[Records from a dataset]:
---*---
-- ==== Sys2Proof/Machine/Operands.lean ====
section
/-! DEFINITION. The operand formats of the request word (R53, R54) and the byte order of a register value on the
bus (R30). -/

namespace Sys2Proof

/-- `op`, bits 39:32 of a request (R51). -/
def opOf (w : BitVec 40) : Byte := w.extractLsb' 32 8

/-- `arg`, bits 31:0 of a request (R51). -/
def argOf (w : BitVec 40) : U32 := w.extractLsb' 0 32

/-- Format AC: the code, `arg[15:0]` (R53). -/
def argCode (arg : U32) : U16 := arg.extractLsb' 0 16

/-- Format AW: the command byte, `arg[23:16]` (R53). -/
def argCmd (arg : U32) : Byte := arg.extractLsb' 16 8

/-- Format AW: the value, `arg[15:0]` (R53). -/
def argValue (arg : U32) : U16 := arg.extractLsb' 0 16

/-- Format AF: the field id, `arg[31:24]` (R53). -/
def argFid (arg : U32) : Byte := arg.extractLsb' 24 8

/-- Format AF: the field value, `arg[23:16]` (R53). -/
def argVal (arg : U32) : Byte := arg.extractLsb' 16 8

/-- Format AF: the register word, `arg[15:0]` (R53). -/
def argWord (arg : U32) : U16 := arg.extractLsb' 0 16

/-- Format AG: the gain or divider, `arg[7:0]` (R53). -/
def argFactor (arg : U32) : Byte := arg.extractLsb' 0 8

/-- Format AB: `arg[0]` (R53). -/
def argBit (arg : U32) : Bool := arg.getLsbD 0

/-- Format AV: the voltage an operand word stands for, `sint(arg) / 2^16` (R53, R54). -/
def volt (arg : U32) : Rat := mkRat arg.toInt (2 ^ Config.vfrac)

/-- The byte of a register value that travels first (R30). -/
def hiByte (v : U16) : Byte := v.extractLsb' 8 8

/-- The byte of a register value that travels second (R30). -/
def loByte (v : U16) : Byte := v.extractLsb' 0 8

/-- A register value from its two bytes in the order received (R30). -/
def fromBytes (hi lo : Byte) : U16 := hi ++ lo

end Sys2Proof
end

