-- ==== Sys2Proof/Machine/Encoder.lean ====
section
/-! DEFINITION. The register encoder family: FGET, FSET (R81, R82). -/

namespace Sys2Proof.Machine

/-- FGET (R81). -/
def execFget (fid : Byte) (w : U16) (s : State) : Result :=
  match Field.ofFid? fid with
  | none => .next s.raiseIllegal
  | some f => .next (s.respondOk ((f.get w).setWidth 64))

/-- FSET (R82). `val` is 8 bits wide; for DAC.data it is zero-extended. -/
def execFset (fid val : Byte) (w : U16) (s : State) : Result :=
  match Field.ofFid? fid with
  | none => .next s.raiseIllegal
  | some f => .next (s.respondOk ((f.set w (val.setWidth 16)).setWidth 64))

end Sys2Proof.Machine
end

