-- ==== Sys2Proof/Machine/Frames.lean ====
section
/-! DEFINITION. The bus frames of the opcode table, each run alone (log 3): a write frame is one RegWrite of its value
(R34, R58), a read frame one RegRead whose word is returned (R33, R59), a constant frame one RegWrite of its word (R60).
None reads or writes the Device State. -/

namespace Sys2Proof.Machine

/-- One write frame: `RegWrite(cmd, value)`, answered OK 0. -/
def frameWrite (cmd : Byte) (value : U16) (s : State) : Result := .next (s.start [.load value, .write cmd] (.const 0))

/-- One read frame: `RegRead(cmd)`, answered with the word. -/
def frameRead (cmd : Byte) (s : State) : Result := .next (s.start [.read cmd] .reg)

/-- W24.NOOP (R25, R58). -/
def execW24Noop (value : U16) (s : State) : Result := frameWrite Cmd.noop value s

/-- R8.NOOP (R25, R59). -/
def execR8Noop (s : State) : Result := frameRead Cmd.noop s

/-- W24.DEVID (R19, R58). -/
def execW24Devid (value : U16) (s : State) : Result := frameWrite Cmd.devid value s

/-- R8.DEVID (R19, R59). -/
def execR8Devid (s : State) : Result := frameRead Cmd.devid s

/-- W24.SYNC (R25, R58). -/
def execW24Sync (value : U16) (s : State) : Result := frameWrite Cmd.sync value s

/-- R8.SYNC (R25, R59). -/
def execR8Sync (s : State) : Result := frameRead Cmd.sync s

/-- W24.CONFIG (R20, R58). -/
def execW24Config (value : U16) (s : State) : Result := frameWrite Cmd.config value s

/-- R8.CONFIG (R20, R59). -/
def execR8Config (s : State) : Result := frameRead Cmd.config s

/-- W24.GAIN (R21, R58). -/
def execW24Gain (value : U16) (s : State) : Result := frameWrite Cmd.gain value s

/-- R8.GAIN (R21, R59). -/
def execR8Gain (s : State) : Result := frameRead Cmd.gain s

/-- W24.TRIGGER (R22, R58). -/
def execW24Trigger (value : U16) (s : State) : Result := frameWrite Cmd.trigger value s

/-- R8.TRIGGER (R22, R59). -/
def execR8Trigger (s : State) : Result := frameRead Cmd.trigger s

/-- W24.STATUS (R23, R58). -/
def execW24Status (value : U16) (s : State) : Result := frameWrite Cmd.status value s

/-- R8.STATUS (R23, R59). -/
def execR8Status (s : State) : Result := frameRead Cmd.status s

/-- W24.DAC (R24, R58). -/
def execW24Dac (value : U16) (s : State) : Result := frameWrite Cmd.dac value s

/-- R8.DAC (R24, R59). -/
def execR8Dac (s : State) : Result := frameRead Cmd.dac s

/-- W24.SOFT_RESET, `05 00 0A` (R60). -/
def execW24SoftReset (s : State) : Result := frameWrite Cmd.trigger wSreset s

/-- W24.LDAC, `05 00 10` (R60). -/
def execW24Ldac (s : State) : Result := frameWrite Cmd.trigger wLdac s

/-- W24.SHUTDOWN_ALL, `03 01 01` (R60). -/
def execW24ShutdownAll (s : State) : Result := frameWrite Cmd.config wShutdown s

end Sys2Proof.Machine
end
---*---
[Your task]: The output should match the records above exactly, entry for entry.

[Solution to this exercise]:
-- ==== Sys2Proof/Machine/Operands.lean ====
section
/-! DEFINITION. The operand formats of the request word (R53, R54) and the byte order of a register value on the
bus (R30). -/

namespace Sys2Proof

/-- `op`, bits 39:32 of a request (R51). -/
def opOf (w : BitVec 40) : Byte := w.extractLsb' 32 8

/-- `arg`, bits 31:0 of a request (R51). -/
def argOf (w : BitVec 40) : U32 := w.extractLsb' 0 32

/-- Format AC: the code, `arg[15:0]` (R53). -/
def argCode (arg : U32) : U16 := arg.extractLsb' 0 16

/-- Format AW: the command byte, `arg[23:16]` (R53). -/
def argCmd (arg : U32) : Byte := arg.extractLsb' 16 8

/-- Format AW: the value, `arg[15:0]` (R53). -/
def argValue (arg : U32) : U16 := arg.extractLsb' 0 16

/-- Format AF: the field id, `arg[31:24]` (R53). -/
def argFid (arg : U32) : Byte := arg.extractLsb' 24 8

/-- Format AF: the field value, `arg[23:16]` (R53). -/
def argVal (arg : U32) : Byte := arg.extractLsb' 16 8

/-- Format AF: the register word, `arg[15:0]` (R53). -/
def argWord (arg : U32) : U16 := arg.extractLsb' 0 16

/-- Format AG: the gain or divider, `arg[7:0]` (R53). -/
def argFactor (arg : U32) : Byte := arg.extractLsb' 0 8

/-- Format AB: `arg[0]` (R53). -/
def argBit (arg : U32) : Bool := arg.getLsbD 0

/-- Format AV: the voltage an operand word stands for, `sint(arg) / 2^16` (R53, R54). -/
def volt (arg : U32) : Rat := mkRat arg.toInt (2 ^ Config.vfrac)

/-- The byte of a register value that travels first (R30). -/
def hiByte (v : U16) : Byte := v.extractLsb' 8 8

/-- The byte of a register value that travels second (R30). -/
def loByte (v : U16) : Byte := v.extractLsb' 0 8

/-- A register value from its two bytes in the order received (R30). -/
def fromBytes (hi lo : Byte) : U16 := hi ++ lo

end Sys2Proof
end

-- ==== Sys2Proof/Machine/Encoder.lean ====
section
/-! DEFINITION. The register encoder family: FGET, FSET (R81, R82). -/

namespace Sys2Proof.Machine

/-- FGET (R81). -/
def execFget (fid : Byte) (w : U16) (s : State) : Result :=
  match Field.ofFid? fid with
  | none => .next s.raiseIllegal
  | some f => .next (s.respondOk ((f.get w).setWidth 64))

/-- FSET (R82). `val` is 8 bits wide; for DAC.data it is zero-extended. -/
def execFset (fid val : Byte) (w : U16) (s : State) : Result :=
  match Field.ofFid? fid with
  | none => .next s.raiseIllegal
  | some f => .next (s.respondOk ((f.set w (val.setWidth 16)).setWidth 64))

end Sys2Proof.Machine
end

-- ==== Sys2Proof/Machine/Frames.lean ====
section
/-! DEFINITION. The bus frames of the opcode table, each run alone (log 3): a write frame is one RegWrite of its value
(R34, R58), a read frame one RegRead whose word is returned (R33, R59), a constant frame one RegWrite of its word (R60).
None reads or writes the Device State. -/

namespace Sys2Proof.Machine

/-- One write frame: `RegWrite(cmd, value)`, answered OK 0. -/
def frameWrite (cmd : Byte) (value : U16) (s : State) : Result := .next (s.start [.load value, .write cmd] (.const 0))

/-- One read frame: `RegRead(cmd)`, answered with the word. -/
def frameRead (cmd : Byte) (s : State) : Result := .next (s.start [.read cmd] .reg)

/-- W24.NOOP (R25, R58). -/
def execW24Noop (value : U16) (s : State) : Result := frameWrite Cmd.noop value s

/-- R8.NOOP (R25, R59). -/
def execR8Noop (s : State) : Result := frameRead Cmd.noop s

/-- W24.DEVID (R19, R58). -/
def execW24Devid (value : U16) (s : State) : Result := frameWrite Cmd.devid value s

/-- R8.DEVID (R19, R59). -/
def execR8Devid (s : State) : Result := frameRead Cmd.devid s

/-- W24.SYNC (R25, R58). -/
def execW24Sync (value : U16) (s : State) : Result := frameWrite Cmd.sync value s

/-- R8.SYNC (R25, R59). -/
def execR8Sync (s : State) : Result := frameRead Cmd.sync s

/-- W24.CONFIG (R20, R58). -/
def execW24Config (value : U16) (s : State) : Result := frameWrite Cmd.config value s

/-- R8.CONFIG (R20, R59). -/
def execR8Config (s : State) : Result := frameRead Cmd.config s

/-- W24.GAIN (R21, R58). -/
def execW24Gain (value : U16) (s : State) : Result := frameWrite Cmd.gain value s

/-- R8.GAIN (R21, R59). -/
def execR8Gain (s : State) : Result := frameRead Cmd.gain s

/-- W24.TRIGGER (R22, R58). -/
def execW24Trigger (value : U16) (s : State) : Result := frameWrite Cmd.trigger value s

/-- R8.TRIGGER (R22, R59). -/
def execR8Trigger (s : State) : Result := frameRead Cmd.trigger s

/-- W24.STATUS (R23, R58). -/
def execW24Status (value : U16) (s : State) : Result := frameWrite Cmd.status value s

/-- R8.STATUS (R23, R59). -/
def execR8Status (s : State) : Result := frameRead Cmd.status s

/-- W24.DAC (R24, R58). -/
def execW24Dac (value : U16) (s : State) : Result := frameWrite Cmd.dac value s

/-- R8.DAC (R24, R59). -/
def execR8Dac (s : State) : Result := frameRead Cmd.dac s

/-- W24.SOFT_RESET, `05 00 0A` (R60). -/
def execW24SoftReset (s : State) : Result := frameWrite Cmd.trigger wSreset s

/-- W24.LDAC, `05 00 10` (R60). -/
def execW24Ldac (s : State) : Result := frameWrite Cmd.trigger wLdac s

/-- W24.SHUTDOWN_ALL, `03 01 01` (R60). -/
def execW24ShutdownAll (s : State) : Result := frameWrite Cmd.config wShutdown s

end Sys2Proof.Machine
end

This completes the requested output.